--- START ---

theorem staleness_keeps (s : State) : Keeps [.clock, .reports] s s.staleness := by
  unfold State.staleness
  dsimp only
  exact Keeps.ite ((withClock_keeps s _).mono.trans (raise_keeps _ _ _ _ _).mono) (withClock_keeps s _).mono

theorem minuteEvent_keeps (s : State) (b : Bool) : Keeps [.clock, .roll, .reports] s (s.minuteEvent b) :=
  Keeps.ite ((staleness_keeps s).mono.trans (rollMinute_keeps _ _).mono)
    ((rollMinute_keeps s _).mono.trans (staleness_keeps _).mono)

/-! ## The Management Executor -/

/-- Once what executing a request can do: nothing, or the head of the command queue is taken, its rule applied, and its answer
put at the end of the answer queue where the rule gives one. -/
theorem executeRequest_cases (s : State) (isRow : Nat → Bool) (rule : Request → State → Executed) :
    s.executeRequest isRow rule = s ∨
    ∃ r rest, s.mayExecute = true ∧ s.trunk.commands = r :: rest ∧ isRow r.name = true ∧
      ((∃ status data, (rule r (s.withTrunk { s.trunk with commands := rest })).answer = some (status, data) ∧
          s.executeRequest isRow rule
            = (rule r (s.withTrunk { s.trunk with commands := rest })).state.answer r status data) ∨
        ((rule r (s.withTrunk { s.trunk with commands := rest })).answer = none ∧
          s.executeRequest isRow rule = (rule r (s.withTrunk { s.trunk with commands := rest })).state)) := by
  unfold State.executeRequest State.takeRequest
  by_cases hm : s.mayExecute = true
  · cases hc : s.trunk.commands with
    | nil =>
      left
      simp [hm]
    | cons r rest =>
      by_cases hr : isRow r.name = true
      · right
        refine ⟨r, rest, hm, rfl, hr, ?_⟩
        cases ha : (rule r (s.withTrunk { s.trunk with commands := rest })).answer with
        | none =>
          right
          simp [hm, hr, ha]
        | some x =>
          left
          exact ⟨x.1, x.2, rfl, by simp [hm, hr, ha]⟩
      · left
        simp [hm, hr]
  · left
    simp [hm]

/-- A request at the head of the command queue that the executor may take is answered by its rule. -/
theorem executeNamed_answers (s : State) (name : Nat) (rule : Request → State → Executed) (r : Request)
    (rest : List Request) (hm : s.mayExecute = true) (hc : s.trunk.commands = r :: rest) (hn : r.name = name)
    (status : Status) (data : AnswerData)
    (ha : (rule r (s.withTrunk { s.trunk with commands := rest })).answer = some (status, data)) :
    s.executeNamed name rule = (rule r (s.withTrunk { s.trunk with commands := rest })).state.answer r status data := by
  unfold State.executeNamed State.executeRequest State.takeRequest
  simp [hm, hc, hn, ha]

end Sys2Proof.Machine
end

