-- ==== Sys2Proof/Tests/Slice0.lean ====
section
/-! SUPPORT. The model's own tests, each on one small state: the well-formedness checks, worked cases of the spec, and for every
statement with hypotheses a named witness that meets them. -/

open Sys2Proof Sys2Proof.Machine

namespace Sys2Proof.Tests

set_option Elab.async false

/-! ## Small states -/

/-- The part running at trunk address 17. -/
def running : State :=
  { State.reset with phase := .running, trunk := { State.reset.trunk with address := 17 } }

/-- A state with one request of tag 5 in its command queue. -/
def asked (name : Nat) (body : List Byte) (s : State) : State :=
  { s with trunk := { s.trunk with commands := [{ tag := 5, name := name, body := body }] } }

theorem asked_atHead (name : Nat) (body : List Byte) (s : State) (h : s.phase = .running ∧ s.executor = .free)
    (k : s.reports.answers.length < 4) : (asked name body s).atHead 5 name body [] :=
  ⟨h.1, h.2, k, rfl⟩

/-- A grant at every hour of every day, of a rule. -/
def grant (rule : EscortRule) : Grant :=
  { zoneMask := 0xFFFFFFFF#32, validFrom := 0, validUntil := 4294967295, opens := 0, closes := 1440,
    weekdays := 127#8, rule := rule, maxStay := 60 }

/-- A permit of credential 77 with one grant of a rule. -/
def permit (rule : EscortRule) : Permit :=
  { permitNumber := 12, credential := 77, company := 3, state := .active, lock := .off, grants := [grant rule],
    lastEntry := none, headerCell := 0, grantCells := [1] }

/-- A staff record of credential 88. -/
def staff : Staff :=
  { credential := 88, staffNumber := 5, zoneMask := 0xFFFFFFFF#32, ratio := 4, mayEnterAlone := true, active := true }

/-- A room with its entry reader at address 1, its exit reader at 2 and its lock driver at 3. -/
def roomOne : RoomSettings :=
  { RoomSettings.default with enabled := true, entryReader := 1, exitReader := 2, lockDriver := 3 }

/-- The part with room 1 enabled, one permit of a rule, one staff record, and the time known. -/
def siteOf (rule : EscortRule) : State :=
  { running with
    settings := { Settings.default with
      rooms := put Settings.default.rooms 0 roomOne
      stations := put Settings.default.stations 2 { kind := .lockDriver, enabled := true } }
    permits := [permit rule]
    roster := [staff]
    clock := { running.clock with timeState := .set, lastTime := some 0 } }

def site : State := siteOf .none

/-- The presence record of the permit's holder in room 1. -/
def present77 : Presence :=
  { room := 0, credential := 77, entryMinute := 0, entrySecond := 0
    contractor := some
      { permitNumber := 12, grantIndex := 1, rule := .none, company := 3, stayDeadline := 0, checkIn := .armed 0,
        escort := none, partner := none, overstayRaised := false, checkInOverdue := 0, unescorted := false,
        withdrawn := false } }

/-- The permit's holder inside room 1. -/
def inside : State := { site with roll := [present77] }

/-- The permit's holder as a party member. -/
def member77 : Member :=
  { credential := 77, permitNumber := 12, grantIndex := 1, rule := .staff, company := 3, allowance := 60, issueLevel := 1 }

def party77 : Party := { rule := .staff, members := [member77], window := { duration := 20000, ends := 20000 } }

/-- The permit's holder in a party at room 1. -/
def waiting : State := { siteOf .staff with slots := put State.reset.slots 0 (.party party77) }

--- END ---

### WHAT THE EXERCISE ASKS
Return only the part of the records above that opens with the line containing "(rest : List" and closes with the line containing "s.executeNamed name rule", ends included.

### ANSWER TO THIS PROBLEM
    (rest : List Request) (hm : s.mayExecute = true) (hc : s.trunk.commands = r :: rest) (hn : r.name = name)
    (status : Status) (data : AnswerData)
    (ha : (rule r (s.withTrunk { s.trunk with commands := rest })).answer = some (status, data)) :
    s.executeNamed name rule = (rule r (s.withTrunk { s.trunk with commands := rest })).state.answer r status data := by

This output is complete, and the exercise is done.